Maynard Solomon - As Musicologist

As Musicologist

Solomon then began a second career as a musicologist, notably as author of composer biographies, and his work (particularly his studies of Mozart and Beethoven) has met with both acclaim and criticism (overly simplistic psychological interpretations of their subjects).

Characteristic of Solomon's approach is a careful sifting of the scholarly evidence, often with the goal of supporting new hypotheses about the events or motivations of the great composers in question and those around them (for instances cited in this encyclopedia, see Maria Anna Mozart, Mozart's Berlin journey, Mozart's name and Antonie Brentano). A great deal of effort seems to reside in the attempts to compare and contrast certain ideas that need to be analyzed. Solomon is also careful to avoid uncritical repetition of old formulae in composer biographies; for example, like other recent biographers, he characterizes 1791, the last year of Mozart's life, as of personal revival cut off by terminal illness rather than the steady slide toward the grave typical of more traditional biographies. Most boldly, he hasn't hesitated to offer specific psychological analyses and diagnoses of his subjects. He has, however, been criticized for anachronistic assumptions and a lack of understanding of eighteenth- and nineteenth-century German.

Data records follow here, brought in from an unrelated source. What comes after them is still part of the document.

-- ==== Sys2Proof/Machine/Storage.lean ====
section
/-! DEFINITION. The storage service (chapter 14): queues and capsules, volumes, range locks, transfer-ready and the write
buffer, back-ends, idle states, completions. -/

namespace Sys2Proof.Machine

/-- Storage queue q. -/
def Dev.storQ (d : Dev) (q : Nat) : StorQ := tget {} d.storage.queues q

/-- Change storage queue q. -/
def Dev.modStorQ (d : Dev) (q : Nat) (f : StorQ → StorQ) : Dev := d.modStorage fun s => { s with queues := tmod {} s.queues q f }

/-- Volume v. -/
def Dev.volume (d : Dev) (v : Nat) : Volume := tget {} d.storage.volumes v

/-- Drive n, at NVMe port 8 + n. -/
def Dev.drive (d : Dev) (n : Nat) : Drive := tget {} d.storage.drives n

/-- Change drive n. -/
def Dev.modDrive (d : Dev) (n : Nat) (f : Drive → Drive) : Dev := d.modStorage fun s => { s with drives := tmod {} s.drives n f }

/-- A command by its fetch order. -/
def Dev.storCmd (d : Dev) (id : Nat) : Option StorCmd := d.storage.cmds.find? fun c => c.id = id

/-- Change a command. -/
def Dev.modCmd (d : Dev) (id : Nat) (f : StorCmd → StorCmd) : Dev :=
  d.modStorage fun s => { s with cmds := s.cmds.map fun c => if c.id = id then f c else c }

/-- A command is done: its place in the order of completions is fixed (R326). -/
def Dev.finishCmd (d : Dev) (id : Nat) (f : StorCmd → StorCmd) : Dev :=
  (d.modCmd id fun c => { f c with phase := 6, ended := d.storage.nextEnd }).modStorage fun s => { s with nextEnd := s.nextEnd + 1 }

/-- Remove a command. -/
def Dev.dropCmd (d : Dev) (id : Nat) : Dev := d.modStorage fun s => { s with cmds := s.cmds.filter fun c => c.id ≠ id }

/-- The service's unit field, with the instance it works for. -/
def storUnit (inst : Option Nat) : W32 := unitBlock 5 13 127 inst

/-- The SERVICE lock of the storage engine of a half (R81, R94). -/
def storLock (half : Nat) : Nat := 57 + 64 * half

/-- The engine of a half finds ready withheld: its chamber cannot take the next barge of a transfer with its command (R94). -/
def storWithheld (d : Dev) (half : Nat) : Bool := withheld d (storLock half)

/-- The engine may issue requests into a space for an instance: into host memory only while its function may (R224). -/
def storMasters (d : Dev) (inst space : Nat) : Bool := decide (space ≠ 1) || masters d inst

/-! ### Queues and the fetch order (R314, R317) -/

/-- The storage queue at doorbell j of an instance (R215). -/
def storAt (d : Dev) (inst j : Nat) : Option Nat :=
  let i := d.inst inst
  if j < i.dma.length then none else i.storage[j - i.dma.length]?

/-- A queue has capsules in its ring. -/
def StorQ.waits (x : StorQ) : Bool := decide (x.state = 1) && decide (x.head ≠ x.tail)

/-- A queue has capsules that can be fetched. -/
def storFetchable (d : Dev) (x : StorQ) : Bool := x.waits && storMasters d x.inst x.space

/-- An instance is backlogged at the service. -/
def storBacklog (d : Dev) (inst : Nat) : Bool := d.storage.queues.any fun e => storFetchable d e.2 && decide (e.2.inst = inst)

/-- A doorbell write (R314): ignored with a reserved bit set or a tail at or beyond 2^n. -/
def storTail (q : Nat) (value : Word) (d : Dev) : Dev :=
  let x := d.storQ q
  if x.state = 0 ∨ 2 ^ x.n ≤ value.toNat then d
  else
    let was := storBacklog d x.inst
    let d := d.modStorQ q fun x => { x with tail := value.toNat }
    if was then d
    else d.modStorage fun s => { s with s := tset 0 s.s x.inst (maxTag (tget 0 s.s x.inst) s.v) }

/-- Backlogged instances with their start tags. -/
def storTags (d : Dev) : List (Nat × Word) :=
  let insts := d.storage.queues.foldl (fun l e => if storFetchable d e.2 then addSet e.2.inst l else l) []
  insts.map fun i => (i, tget 0 d.storage.s i)

/-- The next queue of an instance in round robin. -/
def nextQueue (d : Dev) (inst : Nat) : Option Nat :=
  let qs := (d.storage.queues.filter fun e => storFetchable d e.2 && decide (e.2.inst = inst)).map (·.1)
  let after := qs.filter fun q => decide (tget 0 d.storage.last inst < q + 1 ∧ q + 1 ≠ tget 0 d.storage.last inst)
  (after ++ qs).head?

/-- Parse a capsule (R315). -/
def parseCapsule (b : Bytes) : StorCmd :=
  { opcode := fieldLe b 0 1, fua := bit (fieldLe b 1 1) 0, space := fieldLe b 2 1, volume := fieldLe b 4 4, lba := fieldLe b 8 8,
    blocks := fieldLe b 16 4, buffer := fieldLe b 24 8, cookie := BitVec.ofNat 64 (fieldLe b 32 8),
    operation := BitVec.ofNat 64 (fieldLe b 40 8) }

/-- A reserved value or a field used contrary to R315 and R316. -/
def badCapsule (b : Bytes) (c : StorCmd) : Bool :=
  decide (c.opcode = 0 ∨ 4 < c.opcode ∨ 1 < fieldLe b 1 1 ∨ 9 < c.space ∨ 4096 ≤ c.volume) || (c.fua && decide (c.opcode ≠ 2)) ||
    !(zeros b 3 1 && zeros b 20 4 && zeros b 48 16) ||
    (if c.opcode = 3 then decide (c.space ≠ 0 ∨ c.blocks ≠ 0 ∨ c.buffer ≠ 0)
     else decide (c.blocks = 0 ∨ 512 < c.blocks)) || (decide (c.opcode = 4) && decide (c.buffer ≠ 0))

/-- The status with which a capsule fails at once; 0: it goes on (R316, R318, and R21 for a buffer in a failed stack). -/
def capsuleStatus (d : Dev) (inst : Nat) (b : Bytes) (c : StorCmd) : Nat :=
  let v := d.volume c.volume
  if badCapsule b c then 1
  else if v.bound = false ∨ v.inst ≠ inst then 5
  else if v.count < c.lba + c.blocks then 4
  else if (c.opcode = 1 ∨ c.opcode = 2) ∧ spaceMapped d inst (decide (c.opcode = 2)) c.space c.buffer (4096 * c.blocks) = false then 2
  else if c.opcode = 1 ∧ c.space = 0 ∧ inFailed d c.buffer (4096 * c.blocks) then 3
  else 0

/-- The buffered writes of a volume. -/
def bufferedOf (d : Dev) (volume : Nat) : List Buffered := d.storage.buffer.filter fun b => b.volume = volume

/-- A capsule is fetched from a queue: a command is outstanding from now on, and the order among queues and instances moves on (R317). -/
def openCapsule (q : Nat) (x : StorQ) (d : Dev) : Dev :=
  let head := (x.head + 1) % 2 ^ x.n
  let d := (d.modStorQ q fun x => { x with head := head }).modStorage fun s => { s with
    cmds := s.cmds ++ [{ id := s.nextId, queue := q, inst := x.inst, sqHead := head, phase := 9 }],
    nextId := s.nextId + 1, last := tset 0 s.last x.inst (q + 1),
    s := tset 0 s.s x.inst (tget 0 s.s x.inst + BitVec.ofNat 64 (2 ^ 32 / max 1 (tget 1 d.locks.weights x.inst))) }
  match leastTag (storTags d) with
  | some e => d.modStorage fun s => { s with v := e.2 }
  | none => d

/-- The capsule of command id is there: it is checked. -/
def fillCapsule (id : Nat) (bs : Bytes) (poison : Bool) (d : Dev) : Dev :=
  match d.storCmd id with
  | none => d
  | some o =>
    if o.phase ≠ 9 then d
    else
      let c := parseCapsule (fit 64 bs)
      let st := if poison then 3 else capsuleStatus d o.inst (fit 64 bs) c
      let fetched : StorCmd := { c with id := id, queue := o.queue, inst := o.inst, sqHead := o.sqHead, status := st,
                                        covers := if c.opcode = 3 then (bufferedOf d c.volume).map (·.id) else [] }
      if st = 0 then d.modCmd id fun _ => fetched else d.finishCmd id fun _ => fetched

/-- The read of a capsule has timed out (R223): nothing is known of the command but its place in the ring, so its cookie is a free value;
R326 has no status for it, and it fails as at a back-end (log entry 141). -/
def lostCapsule (id : Nat) (d : Dev) : Dev :=
  match d.storCmd id with
  | none => d
  | some o =>
    if o.phase ≠ 9 then d
    else
      let k := d.draw Config.unreadCookie
      k.2.finishCmd id fun c => { c with status := 6, cookie := k.1 }

/-- CAPSULE_FETCH: the pooled order of R87 among instances, round robin among an instance's queues. A capsule in device memory is there at
once; one in host memory is asked for by a read of its instance, with the tag given where it is free (R223). -/
def capsuleFetch (half tag : Nat) (d : Dev) : Dev :=
  if 16384 ≤ d.storage.cmds.length ∨ storWithheld d half then d
  else match leastTag (storTags d) with
  | none => d
  | some (i, _) => match nextQueue d i with
    | none => d
    | some q =>
      let x := d.storQ q
      let id := d.storage.nextId
      let a := x.sqBase + 64 * x.head
      if x.space = 1 then
        match issueRead { port := homeOf d x.inst, tag := tag, inst := x.inst, addr := a, length := 64, work := .capsule id } d with
        | some d => openCapsule q x d
        | none => d
      else
        let r := memRead 0 a 64 d
        fillCapsule id r.1.1 r.1.2 (openCapsule q x r.2)

/-! ### Back-ends (R323–R325) -/

/-- Queue pairs of a drive, or connections of a remote target, and how many commands each holds: a queue of n entries is full with
n − 1 (NVMe, which R323 names). -/
def backQueues (d : Dev) (target : Nat) : Nat := if target < 16 then 64 else (tget {} d.storage.remotes (target - 16)).conns
def backDepth (target : Nat) : Nat := if target < 16 then 1023 else 127

/-- How a command's data travel (R323, R324). -/
def backForm (target : Nat) (bytes : Bytes) : BackForm :=
  if target < 16 then .prp else if bytes.length ≤ 8192 then .inCapsule else .afterR2t

/-- Send a waiting command once its queue has room; a drive leaves its idle state (R325). -/
def issueBack (b : BackCmd) (d : Dev) : Dev :=
  let n := backQueues d b.target
  let conn := b.tag % n
  match b.waiting with
  | none => d
  | some (nsid, lba, bytes) =>
    if n = 0 ∨ backDepth b.target ≤ (d.storage.back.filter fun x => decide (x.target = b.target ∧ x.conn = conn ∧ x.waiting = none)).length then d
    else
      let sent (x : BackCmd) : BackCmd := if x.tag = b.tag then { x with waiting := none, conn := conn, since := d.uptime } else x
      let d := d.modStorage fun s => { s with back := s.back.map sent }
      let d := if 8 ≤ b.target ∧ b.target < 12 then
          (if 2 ≤ (d.drive (b.target - 8)).idle then d.emit (.drivePower (b.target - 8) 0) else d).modDrive (b.target - 8)
            fun x => { x with idle := 0, lastCmd := d.uptime }
        else d
      d.emit (.backend b.target conn nsid b.op b.fua lba b.blocks b.tag (backForm b.target bytes) bytes)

Solomon became, in 1997, a member of the International Musicology Society, and addressed its congress in London. He is the author most recently of Mozart: A Life, a finalist for the Pulitzer Prize in biography which won the Deems Taylor Award, as did his biography of Beethoven and his study of Charles Ives. His Beethoven Essays won the Otto Kinkeldey Award for most distinguished book on music published in 1988.

An associate editor of American Imago, and co-founder of the Bach Guild (a subsidiary Vanguard record label), he has also published articles in applied psychoanalysis and edited several books on aesthetics. His current projects include a life of Schubert and a book tentatively titled Beethoven: Beyond Classicism. He has held visiting professorships at Yale, Harvard and Columbia, and is currently on the graduate faculty of the Juilliard School.